Visualise in R with ggplot, a k-means clustered developmental gene expression dataset-CodePudding

I can see many posts on this topic, but none addresses this question. Apologies if I missed a relevant answer. I have a large protein expression dataset, with samples like so as the columns: rep1_0hr, rep1_16hr, rep1_24hr, rep1_48hr, rep1_72hr .....

and 2000 proteins in the rows. In other words each sample is a different developmental timepoint.

If it is of any interest, the original dataset is 'mulvey2015' from the pRolocdata package in R, which I converted to a SummarizedExperiment object in RStudio.

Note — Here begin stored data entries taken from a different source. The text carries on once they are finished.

/-- The job is ring-fed (05 R197): whether the master has an open job with its ID and FEED 0-7 is a free value here (log entry 18). -/
def State.ringFed (s : State) (j : Job) : Bool × State :=
  if s.ringForm j then let d := s.draw; (d.1 % 2 = 1, d.2) else (false, s)

/-- The body of a job signal (12 R393). -/
def signalBody (signal : Nat) (id : BitVec 16) (nStop : Nat) : Bytes :=
  toLe 1 signal ++ [0] ++ toLe 2 id.toNat ++ toLe 4 nStop

/-- The first steps of a data-late sequence on a job: LATE, nothing not begun begins, source 0x3E, the counter (05 R194 step 1). -/
def State.enterLate (s : State) (slot line : Nat) : State :=
  match s.jobAt slot with
  | none => s
  | some j =>
    let x := s.chanPosition j.firstCh
    let v := if j.feed < 8 then (s.axis j.feed).speed else 0
    let s := s.putBack j j.chans Chan.unprepare
    let s := s.modJob slot (fun j => { j with late := .stopping, nStop := line, xT := x, vR := v, fullFrom := 0, fullSent := false, rereg := true })
    ((s.setJobState slot .late).raise 0x3E).count 22

/-- The feed axis begins the stop of a data-late sequence with the interrupted move's profile (07 R257); a stop in progress continues, with the FAULT that
it ends with, and the final speed change of the move is then over. -/
def Axis.stopWeb (a : Axis) : Axis :=
  let m := match a.move with | some m => m | none => { goal := .vel 0, prof := 0, v := 0, a := a.aMax, j := a.jMax }
  let fin := a.inFinal && decide (a.state ≠ .stopping)
  let a := match a.state with
    | .stopping => a
    | _ => { (a.planVel m.prof m.a m.j 0) with stopA := m.a, stopFault := 0 }
  { a with state := .moving, leg := .stopWeb, saved := some m, legFinal := fin }

/-- The data-late sequence on a job of this device; the master finds which of the ring's devices have the job, a free value for the sequence, and tells the
ring (05 R194, 12 R393; log entry 18). -/
def State.lateStart (s : State) (slot line : Nat) : State :=
  match s.jobAt slot with
  | none => s
  | some j =>
    let s := s.enterLate slot line
    let s := if j.feed < 8 then s.modAxis j.feed Axis.stopWeb else s
    if j.feed < 8 && s.link.id = some 0 then
      let d := s.draw
      (d.2.modJob slot (fun j => { j with ringDevs := s.link.known &&& 0xFE &&& BitVec.ofNat 8 d.1 })).sendNewPkt 0xFF 3 (signalBody 1 j.id line)
    else s

/-- C of the bits that a channel keeps or shares with its partner: the lower of the two (05 R171, R172). -/
def State.firstUncomposed (s : State) (j : Job) (n : Nat) : Nat :=
  match s.partnerIn j n with
  | some p => min (s.chan n).nextCompose (s.chan p).nextCompose
  | none => (s.chan n).nextCompose

/-- Posted and coverage bits without those of a line, on the channels where its slot of the band stands for it: from C on, and less than a band beyond
(05 R171, R172, R198). -/
def State.uncover (s : State) (j : Job) (line : Nat) : List (Nat × BitVec 33) :=
  (List.range 4).foldl (fun (m : List (Nat × BitVec 33)) (k : Nat) =>
    match vget j.layers k none with
    | some d => (j.chans.filter (fun n => decide (s.firstUncomposed j n ≤ line) && decide (line < s.firstUncomposed j n + d.lines))).foldl
        (fun (m : List (Nat × BitVec 33)) (n : Nat) => sput 0 m (coverKey k (s.layerCh j n) (layerLine k d line)) 0) m
    | none => m) j.cover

I first ran k-means clustering on the data (an assay() of a SummarizedExperiment dataset, to get 12 clusters:

k_mul <- kmeans(scale(assay(mul)), centers = 12, nstart = 10)

Then:

summary(k_mul)

produced the expected output.

I would like the visualisation to look like this, with samples on the x-axis and expression on the y-axis. The plots look like they have been generated using facet_wrap() in ggplot:

For ggplot the data need to be provided as a dataframe with a column for the cluster identity of an individual protein. Also the data need to be in long format. I tried pivoting (pivot_longer) the original dataset, but of course there are a very large number of data points. Moreover, the image I posted shows that for any one plot, the number of coloured lines is smaller than the total number of proteins, suggesting that there might have been dimension reduction on the dataset first, but I am unsure. Up till now I have been running the kmeans algorithm without dimension reduction. Can I get guidance please for how to produce this plot?

CodePudding user response：

Here is my attempt at reverse engeneering the plot:

library(pRolocdata)
library(dplyr)
library(tidyverse)
library(magrittr)
library(ggplot2)

mulvey2015 %>%
  Biobase::assayData() %>%
  magrittr::extract2("exprs") %>%
  data.frame(check.names = FALSE) %>%
  tibble::rownames_to_column("prot_id") %>%
  mutate(.,
         cl = kmeans(select(., -prot_id),
                     centers = 12,
                     nstart = 10) %>%
           magrittr::extract2("cluster") %>%
           as.factor()) %>%
  pivot_longer(cols = !c(prot_id, cl),
               names_to = "Timepoint",
               values_to = "Expression") %>%
  ggplot(aes(x = Timepoint, y = Expression, color = cl))  
  geom_line(aes(group = prot_id))  
  facet_wrap(~ cl, ncol = 4)

As for you questions, pivot_longer is usually quite performant unless it fails to find unique combinations in keys or problems related with data type conversion. The plot can be improved by:

tweaking the alpha parameter of geom_lines (e.g. alpha = 0.5), in order to provide an idea of density of lines
finding a good abbreviation and order for Timepoint
changing axis.text.x orientation

CodePudding user response：

Here is my own, very similar solution to the above.

dfsa_mul <- data.frame(scale(assay(mul)))
dfsa_mul2 <- rownames_to_column(dfsa_mul, "protID")

add the kmeans $cluster column to the dfsa_mul2 dataframe. Only change clus to a factor after executing pivot_longer

dfsa_mul2$clus <- ksa_mul$cluster
dfsa_mul2 %>% 
  pivot_longer(cols = -c("protID", "clus"),
               names_to = "samples",
               values_to = "expression") %>% 
ggplot(aes(x = samples, y = expression, colour = factor(clus)))  
  geom_line(aes(group = protID))  
  facet_wrap(~ factor(clus))

This generates a series of plots identical to the graphs posted by @sbarbit.